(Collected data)
-- ==== Sys2Proof/Laws/Tree.lean ====
section
/-! SUPPORT. What the merge loop, PushChunkCV and CloseChunk do (R78 to R81). -/

namespace Sys2Proof.Machine

/-- The bound on the passes of the merge loop does not matter once it exceeds the bits of `total` (R78: the loop ends because total >= 1). -/
theorem mergeLoop_fuel (n f g total : Nat) (cv : ChainValue) (s : State) (hf : n < f) (hg : n < g) (hpos : 0 < total)
    (hle : total ≤ 2 ^ n) : mergeLoop f total cv s = mergeLoop g total cv s := by
  induction n generalizing f g total cv s with
  | zero =>
    obtain rfl : total = 1 := by simp at hle; omega
    obtain ⟨f, rfl⟩ : ∃ a, f = a + 1 := ⟨f - 1, by omega⟩
    obtain ⟨g, rfl⟩ : ∃ a, g = a + 1 := ⟨g - 1, by omega⟩
    simp [mergeLoop]
  | succ n ih =>
    obtain ⟨f, rfl⟩ : ∃ a, f = a + 1 := ⟨f - 1, by omega⟩
    obtain ⟨g, rfl⟩ : ∃ a, g = a + 1 := ⟨g - 1, by omega⟩
    simp only [mergeLoop]
    split
    · cases readStk s (s.sp - 1).toNat with
      | error e => rfl
      | ok l => exact ih f g _ _ _ (by omega) (by omega) (by omega) (by rw [pow_succ] at hle; omega)
    · rfl

theorem sp_sub_one {x : BitVec 7} (h : 0 < x.toNat) : (x - 1).toNat = x.toNat - 1 := by bv_omega

theorem sp_add_one {x : BitVec 7} (h : x.toNat < 127) : (x + 1).toNat = x.toNat + 1 := by bv_omega

/-- One merge takes the top of the stack as the left child of the value being pushed. -/
theorem mergeLoop_even {fuel total : Nat} {cv : ChainValue} {s : State} (h0 : total % 2 = 0) (hsp : 0 < s.sp.toNat) (hle : s.sp.toNat ≤ 64) :
    mergeLoop (fuel + 1) total cv s =
      mergeLoop fuel (total / 2) (parentCv (s.stk[s.sp.toNat - 1]'(by omega)) cv) { s with sp := s.sp - 1 } := by
  simp only [mergeLoop, h0, if_true, sp_sub_one hsp]
  rw [readStk_lt (by omega)]

theorem mergeLoop_odd {fuel total : Nat} {cv : ChainValue} {s : State} (h1 : total % 2 = 1) :
    mergeLoop (fuel + 1) total cv s = .ok (cv, s) := by simp [mergeLoop, h1]

/-- The merge loop at level `k`, from a stack of the one bits of `total - 1`: it answers, changes SP alone, and leaves the one bits of
`total` but for the value it returns.
If the stack and `cv` hold the chaining values of their subtrees, so do the stack and the value afterwards (R19, R80). -/
theorem mergeLoop_spec (n k total fuel : Nat) (cv : ChainValue) (s : State) (hn : n ≤ 64) (hf : n ≤ fuel) (hpos : 0 < total)
    (hlt : total < 2 ^ n) (hsp : s.sp.toNat = (peaksUp n k (total - 1)).length) :
    ∃ cv' sp', mergeLoop fuel total cv s = .ok (cv', { s with sp := sp' }) ∧ sp'.toNat + 1 = (peaksUp n k total).length ∧
      ∀ data, cv = refSubtree data k ((total - 1) * 2 ^ k) →
        s.stk.toList.take s.sp.toNat = (peaksUp n k (total - 1)).map (fun p => refSubtree data p.1 p.2) →
        s.stk.toList.take sp'.toNat ++ [cv'] = (peaksUp n k total).map (fun p => refSubtree data p.1 p.2) := by
  induction n generalizing k total fuel cv s with
  | zero => simp at hlt; omega
  | succ n ih =>
    obtain ⟨fuel, rfl⟩ : ∃ a, fuel = a + 1 := ⟨fuel - 1, by omega⟩
    rw [pow_succ] at hlt
    rcases Nat.mod_two_eq_zero_or_one total with h0 | h1
    · have hodd : (total - 1) % 2 = 1 := by omega
      have hhalf : (total - 1) / 2 = total / 2 - 1 := by omega
      rw [peaksUp_odd _ _ _ hodd, hhalf] at hsp
      simp only [List.length_append, List.length_singleton] at hsp
      have hlen := peaksUp_length_le n (k + 1) (total / 2 - 1)
      rw [mergeLoop_even h0 (by omega) (by omega)]
      obtain ⟨cv', sp', hok, hsp', hval⟩ := ih (k + 1) (total / 2) fuel (parentCv (s.stk[s.sp.toNat - 1]'(by omega)) cv)
        { s with sp := s.sp - 1 } (by omega) (by omega) (by omega) (by omega)
        (by show (s.sp - 1).toNat = _; rw [sp_sub_one (by omega)]; omega)
      refine ⟨cv', sp', by simpa using hok, by rw [peaksUp_even _ _ _ h0]; exact hsp', ?_⟩
      intro data hcv hstk
      rw [peaksUp_even _ _ _ h0]
      rw [peaksUp_odd _ _ _ hodd, hhalf, List.map_append, hsp] at hstk
      have hlenl : s.stk.toList.length = 64 := by simp
      rw [List.take_succ_eq_append_getElem (by omega)] at hstk
      obtain ⟨hfront, hlast⟩ := List.append_inj' hstk (by simp)
      have htop : s.stk[s.sp.toNat - 1]'(by omega) = refSubtree data k ((total - 1 - 1) * 2 ^ k) := by
        have h2 : s.stk.toList[(peaksUp n (k + 1) (total / 2 - 1)).length]'(by omega) = refSubtree data k ((total - 1 - 1) * 2 ^ k) := by
          simpa using hlast
        rw [← h2]
        simp only [Vector.getElem_toList]
        congr 1
        omega
      refine hval data ?_ ?_
      · rw [htop, hcv, refSubtree]
        have e1 : (total / 2 - 1) * 2 ^ (k + 1) = (total - 1 - 1) * 2 ^ k := by
          rw [pow_succ', ← Nat.mul_assoc]; congr 1; omega
        have e2 : (total - 1 - 1) * 2 ^ k + 2 ^ k = (total - 1) * 2 ^ k := by
          rw [← Nat.succ_mul]; congr 1; omega
        rw [e1, e2]
      · rw [show ({ s with sp := s.sp - 1 } : State).sp.toNat = (peaksUp n (k + 1) (total / 2 - 1)).length from by
          show (s.sp - 1).toNat = _; rw [sp_sub_one (by omega)]; omega]
        exact hfront
    · have heven : (total - 1) % 2 = 0 := by omega
      have hhalf : (total - 1) / 2 = total / 2 := by omega
      refine ⟨cv, s.sp, mergeLoop_odd h1, ?_, ?_⟩
      · rw [hsp, peaksUp_even _ _ _ heven, hhalf, peaksUp_odd _ _ _ h1]; simp
      · intro data hcv hstk
        rw [hstk, peaksUp_even _ _ _ heven, hhalf, peaksUp_odd _ _ _ h1, List.map_append, hcv]
        simp

/-- PushChunkCV from a stack of the one bits of CHUNK (R19, R78): it answers, changes STK and SP alone, and leaves a stack of the one
bits of CHUNK + 1, whose entries are the chaining values of their subtrees if those before it were. -/
theorem pushChunkCv_spec (cv : ChainValue) (s : State) (hmax : s.chunk.toNat + 1 < 2 ^ 64)
    (hsp : s.sp.toNat = (refPeaks s.chunk.toNat).length) :
    ∃ stk' sp', pushChunkCv cv s = .ok { s with stk := stk', sp := sp' } ∧ sp'.toNat = (refPeaks (s.chunk.toNat + 1)).length ∧
      ∀ data, cv = refSubtree data 0 s.chunk.toNat →
        s.stk.toList.take s.sp.toNat = refStack data s.chunk.toNat →
        stk'.toList.take sp'.toNat = refStack data (s.chunk.toNat + 1) := by
  rw [refPeaks_eq_peaksUp] at hsp
  obtain ⟨cv', sp', hok, hsp', hval⟩ := mergeLoop_spec 64 0 (s.chunk.toNat + 1) 65 cv s (by omega) (by omega) (by omega) hmax
    (by simpa using hsp)
  have hle := peaksUp_length_le 64 0 (s.chunk.toNat + 1)
  have hlt : sp'.toNat < 64 := by omega
  refine ⟨s.stk.set sp'.toNat cv' hlt, sp' + 1, ?_, ?_, ?_⟩
  · simp only [pushChunkCv, hok]
    rw [pushStk_lt _ (by exact hlt)]
  · rw [sp_add_one (by omega), refPeaks_eq_peaksUp, hsp']
  · intro data hcv hstk
    have := hval data (by simpa using hcv) (by simpa [refStack, refPeaks_eq_peaksUp] using hstk)
    rw [refStack, refPeaks_eq_peaksUp, ← this, sp_add_one (by omega), Vector.toList_set]
    have hl : s.stk.toList.length = 64 := by simp
    rw [List.take_succ_eq_append_getElem (by simp [hlt])]
    simp [List.take_set_of_le]

/-- CloseChunk (R79) where its push answers: the next chunk starts empty with the next index. -/
theorem closeChunk_ok {s t : State} (h : closeChunk s = .ok t) :
    ∃ u, pushChunkCv (cvOf (chunkOutput s)) s = .ok u ∧ t = chunkInit { u with chunk := u.chunk + 1 } := by
  unfold closeChunk at h
  split at h
  · cases h
  · next u hu => exact ⟨u, hu, by simpa using h.symm⟩

end Sys2Proof.Machine
end

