-- ==== Sys2Proof/Laws/Chunk.lean ====
section
/-! SUPPORT. What absorbing one byte and many bytes does (R68, R79, R84), and the fold of RootNode (R87). -/

namespace Sys2Proof.Machine

theorem blen_eq_64 {x : BlockLen} : x = 64 ↔ x.toNat = 64 := by
  constructor
  · rintro rfl; rfl
  · intro h; exact BitVec.eq_of_toNat_eq (by simpa using h)

theorem blen_add_one {x : BlockLen} (h : x.toNat < 127) : (x + 1).toNat = x.toNat + 1 := sp_add_one h

theorem bcnt_add_one {x : BitVec 4} (h : x.toNat < 15) : (x + 1).toNat = x.toNat + 1 := by bv_omega

theorem chunk_add_one {x : Counter} (h : x.toNat + 1 < 2 ^ 64) : (x + 1).toNat = x.toNat + 1 := by bv_omega

theorem chunk_lt_max {x : Counter} (h : x ≠ maxChunk) : x.toNat + 1 < 2 ^ 64 := by
  have := x.isLt
  have : x.toNat ≠ 2 ^ 64 - 1 := fun e => h (BitVec.eq_of_toNat_eq (by simpa [maxChunk] using e))
  omega

theorem chunkLen_def (s : State) : chunkLen s = 64 * s.bcnt.toNat + s.blen.toNat := rfl

/-- A full chunk has 15 blocks compressed and the sixteenth full in the buffer. -/
theorem full_chunk {s : State} (hb : s.blen.toNat ≤ 64) (h : chunkLen s = CHUNK_LEN) : s.bcnt.toNat = 15 ∧ s.blen.toNat = 64 := by
  have := s.bcnt.isLt
  rw [chunkLen_def, CHUNK_LEN] at h
  omega

/-- AbsorbByte on a full buffer compresses it and starts the next block with the byte. -/
theorem absorbByte_full {s : State} (b : Byte) (h : s.blen.toNat = 64) :
    absorbByte b s = .ok { compressBuffered s with blk := zeroBlk.set 0 b, blen := 1 } := by
  rw [absorbByte, if_pos (blen_eq_64.mpr h), appendByte_lt _ (by simp)]
  rfl

/-- AbsorbByte on a buffer with room stores the byte behind the others. -/
theorem absorbByte_room {s : State} (b : Byte) (h : s.blen.toNat < 64) :
    absorbByte b s = .ok { s with blk := s.blk.set s.blen.toNat b, blen := s.blen + 1 } := by
  have hne : ¬ s.blen = 64 := fun e => by have := blen_eq_64.mp e; omega
  rw [absorbByte, if_neg hne, appendByte_lt b h]

/-- AbsorbByte answers exactly when BLEN is legal (R13). -/
theorem absorbByte_ok {s t : State} {b : Byte} (h : absorbByte b s = .ok t) : s.blen.toNat ≤ 64 := by
  by_contra hc
  have hne : ¬ s.blen = 64 := fun e => by have := blen_eq_64.mp e; omega
  rw [absorbByte, if_neg hne] at h
  obtain ⟨hs, -⟩ := appendByte_ok h
  omega

/-- AbsorbByte changes registers of the chunk processor alone. -/
theorem absorbByte_frame {s t : State} {b : Byte} (h : absorbByte b s = .ok t) : t = s.withHashOf t := by
  have hb := absorbByte_ok h
  rcases Nat.lt_or_ge s.blen.toNat 64 with hlt | hge
  · rw [absorbByte_room b hlt] at h; cases h; rfl
  · rw [absorbByte_full b (by omega)] at h; cases h; rfl

theorem mergeLoop_frame {fuel total : Nat} {cv cv' : ChainValue} {s t : State} (h : mergeLoop fuel total cv s = .ok (cv', t)) :
    ∃ sp', t = { s with sp := sp' } := by
  induction fuel generalizing total cv s with
  | zero => simp only [mergeLoop] at h; cases h; exact ⟨_, rfl⟩
  | succ fuel ih =>
    simp only [mergeLoop] at h
    split at h
    · cases hr : readStk s (s.sp - 1).toNat with
      | error e => rw [hr] at h; cases h
      | ok l =>
        rw [hr] at h
        obtain ⟨sp', rfl⟩ := ih h
        exact ⟨sp', rfl⟩
    · cases h; exact ⟨_, rfl⟩

/-- CloseChunk changes registers of the chunk processor and the stack alone. -/
theorem closeChunk_frame {s t : State} (h : closeChunk s = .ok t) : t = s.withHashOf t := by
  obtain ⟨u, hu, rfl⟩ := closeChunk_ok h
  unfold pushChunkCv at hu
  split at hu
  · cases hu
  · next cv' v hv =>
    obtain ⟨_, rfl⟩ := pushStk_ok hu
    obtain ⟨sp', rfl⟩ := mergeLoop_frame hv
    rfl

theorem withHashOf_trans {s t u : State} (h : t = s.withHashOf t) (h' : u = t.withHashOf u) : u = s.withHashOf u := by
  rw [h', h]
  rfl

theorem absorb_frame {s t : State} {b : Byte} (h : absorb b s = .ok t) : t = s.withHashOf t := by
  unfold absorb at h
  split at h
  · split at h
    · cases h
    · next u hu => exact withHashOf_trans (closeChunk_frame hu) (absorbByte_frame h)
  · exact absorbByte_frame h

/-- UPDATE's loop changes registers of the chunk processor and the stack alone. -/
theorem absorbAll_frame {bs : List Byte} {s t : State} (h : absorbAll bs s = .ok t) : t = s.withHashOf t := by
  induction bs generalizing s with
  | nil => cases h; rfl
  | cons b bs ih =>
    simp only [absorbAll] at h
    split at h
    · cases h
    · next u hu => exact withHashOf_trans (absorb_frame hu) (ih h)

/-- UPDATE's loop over two byte strings in turn is its loop over their concatenation (R86). -/
theorem absorbAll_append (xs ys : List Byte) (s : State) :
    absorbAll (xs ++ ys) s = match absorbAll xs s with
      | .error f => .error f
      | .ok t => absorbAll ys t := by
  induction xs generalizing s with
  | nil => rfl
  | cons b xs ih =>
    simp only [List.cons_append, absorbAll]
    cases absorb b s with
    | error e => rfl
    | ok u => exact ih u

/-- How far one byte moves the stream: the next chunk's first byte, or one more byte of the current chunk. -/
theorem absorb_position {s t : State} {b : Byte} (hinv : HashInv s) (hmax : chunkLen s = CHUNK_LEN → s.chunk ≠ maxChunk)
    (h : absorb b s = .ok t) :
    t.blen.toNat ≤ 64 ∧ 0 < t.blen.toNat ∧
    t.chunk.toNat = (if chunkLen s = CHUNK_LEN then s.chunk.toNat + 1 else s.chunk.toNat) ∧
    chunkLen t = (if chunkLen s = CHUNK_LEN then 1 else chunkLen s + 1) := by
  unfold absorb at h
  split at h
  · next hfull =>
    split at h
    · cases h
    · next u hu =>
      obtain ⟨v, hv, rfl⟩ := closeChunk_ok hu
      obtain ⟨stk', sp', hp, -, -⟩ := pushChunkCv_spec (cvOf (chunkOutput s)) s (chunk_lt_max (hmax hfull))
        (by rw [hinv.sp_ones, onesCount_eq_length])
      rw [hp] at hv; cases hv
      rw [absorbByte_room b (by simp)] at h
      cases h
      simp only [hfull, if_true]
      exact ⟨by simp, by simp, chunk_add_one (chunk_lt_max (hmax hfull)), by simp [chunkLen_def]⟩
  · next hn =>
    simp only [hn, if_false]
    rcases Nat.lt_or_ge s.blen.toNat 64 with hlt | hge
    · rw [absorbByte_room b hlt] at h; cases h
      have h1 : (s.blen + 1).toNat = s.blen.toNat + 1 := blen_add_one (by omega)
      exact ⟨by show (s.blen + 1).toNat ≤ 64; omega, by show 0 < (s.blen + 1).toNat; omega, rfl,
        by rw [chunkLen_def, chunkLen_def]; show 64 * s.bcnt.toNat + (s.blen + 1).toNat = _; omega⟩
    · have h64 : s.blen.toNat = 64 := le_antisymm hinv.blen_le hge
      rw [absorbByte_full b h64] at h; cases h
      have := s.bcnt.isLt
      have hlt15 : s.bcnt.toNat < 15 := by
        rw [chunkLen_def, CHUNK_LEN] at hn; omega
      refine ⟨by simp, by simp, rfl, ?_⟩
      rw [chunkLen_def, chunkLen_def]
      show 64 * (s.bcnt + 1).toNat + 1 = _
      rw [bcnt_add_one hlt15]; omega

theorem hashInv_of_room {s : State} (hinv : HashInv s) (b : Byte) (h : s.blen.toNat < 64) :
    HashInv { s with blk := s.blk.set s.blen.toNat b, blen := s.blen + 1 } := by
  have h1 : (s.blen + 1).toNat = s.blen.toNat + 1 := blen_add_one (by omega)
  refine ⟨by show (s.blen + 1).toNat ≤ 64; omega, ?_, ?_, hinv.sp_ones⟩
  · intro i hi hle
    have hle' : s.blen.toNat + 1 ≤ i := by rw [← h1]; exact hle
    rw [Vector.getElem_set_ne _ _ (by omega)]
    exact hinv.blk_zero i hi (by omega)
  · intro h0
    have : (s.blen + 1).toNat = 0 := by rw [show s.blen + 1 = 0 from h0]; rfl
    omega

theorem hashInv_zero_set (s : State) (b : Byte) (hblk : s.blk = zeroBlk.set 0 b) (hblen : s.blen = 1)
    (hsp : s.sp.toNat = onesCount s.chunk.toNat) : HashInv s := by
  refine ⟨by rw [hblen]; decide, ?_, ?_, hsp⟩
  · intro i hi hle
    have : 1 ≤ i := by simpa [hblen] using hle
    rw [hblk, Vector.getElem_set_ne _ _ (by omega)]
    simp [zeroBlk]
  · intro h0; rw [hblen] at h0; exact absurd h0 (by decide)

/-- One byte is always absorbed where the chunk index has room, and the invariant of the hash registers is kept. -/
theorem absorb_inv {s : State} (b : Byte) (hinv : HashInv s) (hmax : chunkLen s = CHUNK_LEN → s.chunk ≠ maxChunk) :
    ∃ t, absorb b s = .ok t ∧ HashInv t := by
  by_cases hfull : chunkLen s = CHUNK_LEN
  · have hlt := chunk_lt_max (hmax hfull)
    obtain ⟨stk', sp', hp, hsp, -⟩ := pushChunkCv_spec (cvOf (chunkOutput s)) s hlt
      (by rw [hinv.sp_ones, onesCount_eq_length])
    simp only [absorb, hfull, if_true, closeChunk, hp]
    rw [absorbByte_room b (by simp)]
    refine ⟨_, rfl, hashInv_zero_set _ b rfl rfl ?_⟩
    show sp'.toNat = onesCount (s.chunk + 1).toNat
    rw [hsp, onesCount_eq_length, chunk_add_one hlt]
  · simp only [absorb, hfull, if_false]
    rcases Nat.lt_or_ge s.blen.toNat 64 with hlt | hge
    · rw [absorbByte_room b hlt]
      exact ⟨_, rfl, hashInv_of_room hinv b hlt⟩
    · rw [absorbByte_full b (le_antisymm hinv.blen_le hge)]
      exact ⟨_, rfl, hashInv_zero_set _ b rfl rfl hinv.sp_ones⟩

/-- UPDATE's loop answers and keeps the invariant where the chunk index has room for its bytes (R84, R85). -/
theorem absorbAll_inv (bs : List Byte) {s : State} (hinv : HashInv s)
    (hroom : CHUNK_LEN * s.chunk.toNat + chunkLen s + bs.length ≤ 2 ^ 74) : ∃ t, absorbAll bs s = .ok t ∧ HashInv t := by
  induction bs generalizing s with
  | nil => exact ⟨s, rfl, hinv⟩
  | cons b bs ih =>
    simp only [List.length_cons] at hroom
    have hmax : chunkLen s = CHUNK_LEN → s.chunk ≠ maxChunk := by
      intro hl hc
      have hm : s.chunk.toNat = 2 ^ 64 - 1 := by rw [hc]; simp [maxChunk]
      rw [hl, hm, CHUNK_LEN] at hroom
      omega
    obtain ⟨u, hu, hui⟩ := absorb_inv b hinv hmax
    obtain ⟨-, -, hchunk, hlen⟩ := absorb_position hinv hmax hu
    simp only [absorbAll, hu]
    refine ih hui ?_
    by_cases hfull : chunkLen s = CHUNK_LEN <;> simp only [hfull, if_true, if_false] at hlen hchunk <;>
      rw [hlen, hchunk] <;> simp only [CHUNK_LEN] at * <;> omega

/-- The fold of RootNode over the valid stack entries (R87). -/
theorem foldStack_eq (s : State) (j : Nat) (n : Node) (hj : j ≤ 64) :
    foldStack s j n = .ok ((s.stk.toList.take j).foldr (fun l n => parentOutput l (cvOf n)) n) := by
  induction j generalizing n with
  | zero => rfl
  | succ j ih =>
    rw [foldStack, readStk_lt (by omega)]
    simp only []
    rw [ih _ (by omega), List.take_succ_eq_append_getElem (by simp; omega)]
    simp

/-- RootNode answers where SP is legal (R18). -/
theorem rootNode_eq (s : State) (h : s.sp.toNat ≤ 64) :
    rootNode s = .ok ((s.stk.toList.take s.sp.toNat).foldr (fun l n => parentOutput l (cvOf n)) (chunkOutput s)) :=
  foldStack_eq s _ _ h

/-- RootNode reads registers of the chunk processor and the stack alone. -/
theorem rootNode_withHashOf (s t : State) : rootNode (s.withHashOf t) = rootNode t := by
  have h : ∀ j n, foldStack (s.withHashOf t) j n = foldStack t j n := by
    intro j
    induction j with
    | zero => intro n; rfl
    | succ j ih => intro n; simp only [foldStack]; rw [show readStk (s.withHashOf t) j = readStk t j from rfl]; cases readStk t j <;> simp [ih]
  exact h _ _

end Sys2Proof.Machine
end

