-- ==== Sys2Proof/Laws/Clock.lean ====
section
/-! SUPPORT. Edges under reset and edges while a command executes (R111, R115). -/

namespace Sys2Proof.Machine

theorem edge_reset (k : Clocked) (p : Pins) (h : p.rstN = false) : edge k p = .next (.inReset k.state.loadReset) := by simp [edge, h]

/-- A busy core counts its remaining edges down and completes at the last (R115). -/
theorem edges_busy (ps : List Pins) (s : State) (c : Command) (left : Nat) (h : ∀ p ∈ ps, p.rstN = true) :
    (∀ m, left = ps.length + m → edges ps (.busy s c left) = .next (.busy s c m)) ∧
    (∀ t, left + 1 = ps.length → runCommand c s = .next t → edges ps (.busy s c left) = .next (.idle t)) := by
  induction ps generalizing left with
  | nil => exact ⟨fun m hm => by simp at hm; subst hm; rfl, fun t ht => by simp at ht⟩
  | cons p ps ih =>
    have hp := h p (by simp)
    have hps : ∀ p ∈ ps, p.rstN = true := fun q hq => h q (by simp [hq])
    constructor
    · intro m hm
      obtain ⟨l, rfl⟩ : ∃ l, left = l + 1 := ⟨left - 1, by simp at hm; omega⟩
      simp only [edges, edge, hp, if_true]
      exact (ih l hps).1 m (by simp at hm; omega)
    · intro t ht hr
      cases left with
      | zero =>
        have : ps = [] := List.length_eq_zero_iff.mp (by simpa using ht.symm)
        subst this
        simp [edges, edge, hp, complete, hr]
      | succ l =>
        simp only [edges, edge, hp, if_true]
        exact (ih l hps).2 t (by simpa using ht) hr

end Sys2Proof.Machine
end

Task objective:
Copy out every line of the data in which the word "hval" is found.

Result:
      obtain ⟨cv', sp', hok, hsp', hval⟩ := ih (k + 1) (total / 2) fuel (parentCv (s.stk[s.sp.toNat - 1]'(by omega)) cv)
      refine hval data ?_ ?_
  obtain ⟨cv', sp', hok, hsp', hval⟩ := mergeLoop_spec 64 0 (s.chunk.toNat + 1) 65 cv s (by omega) (by omega) (by omega) hmax
    have := hval data (by simpa using hcv) (by simpa [refStack, refPeaks_eq_peaksUp] using hstk)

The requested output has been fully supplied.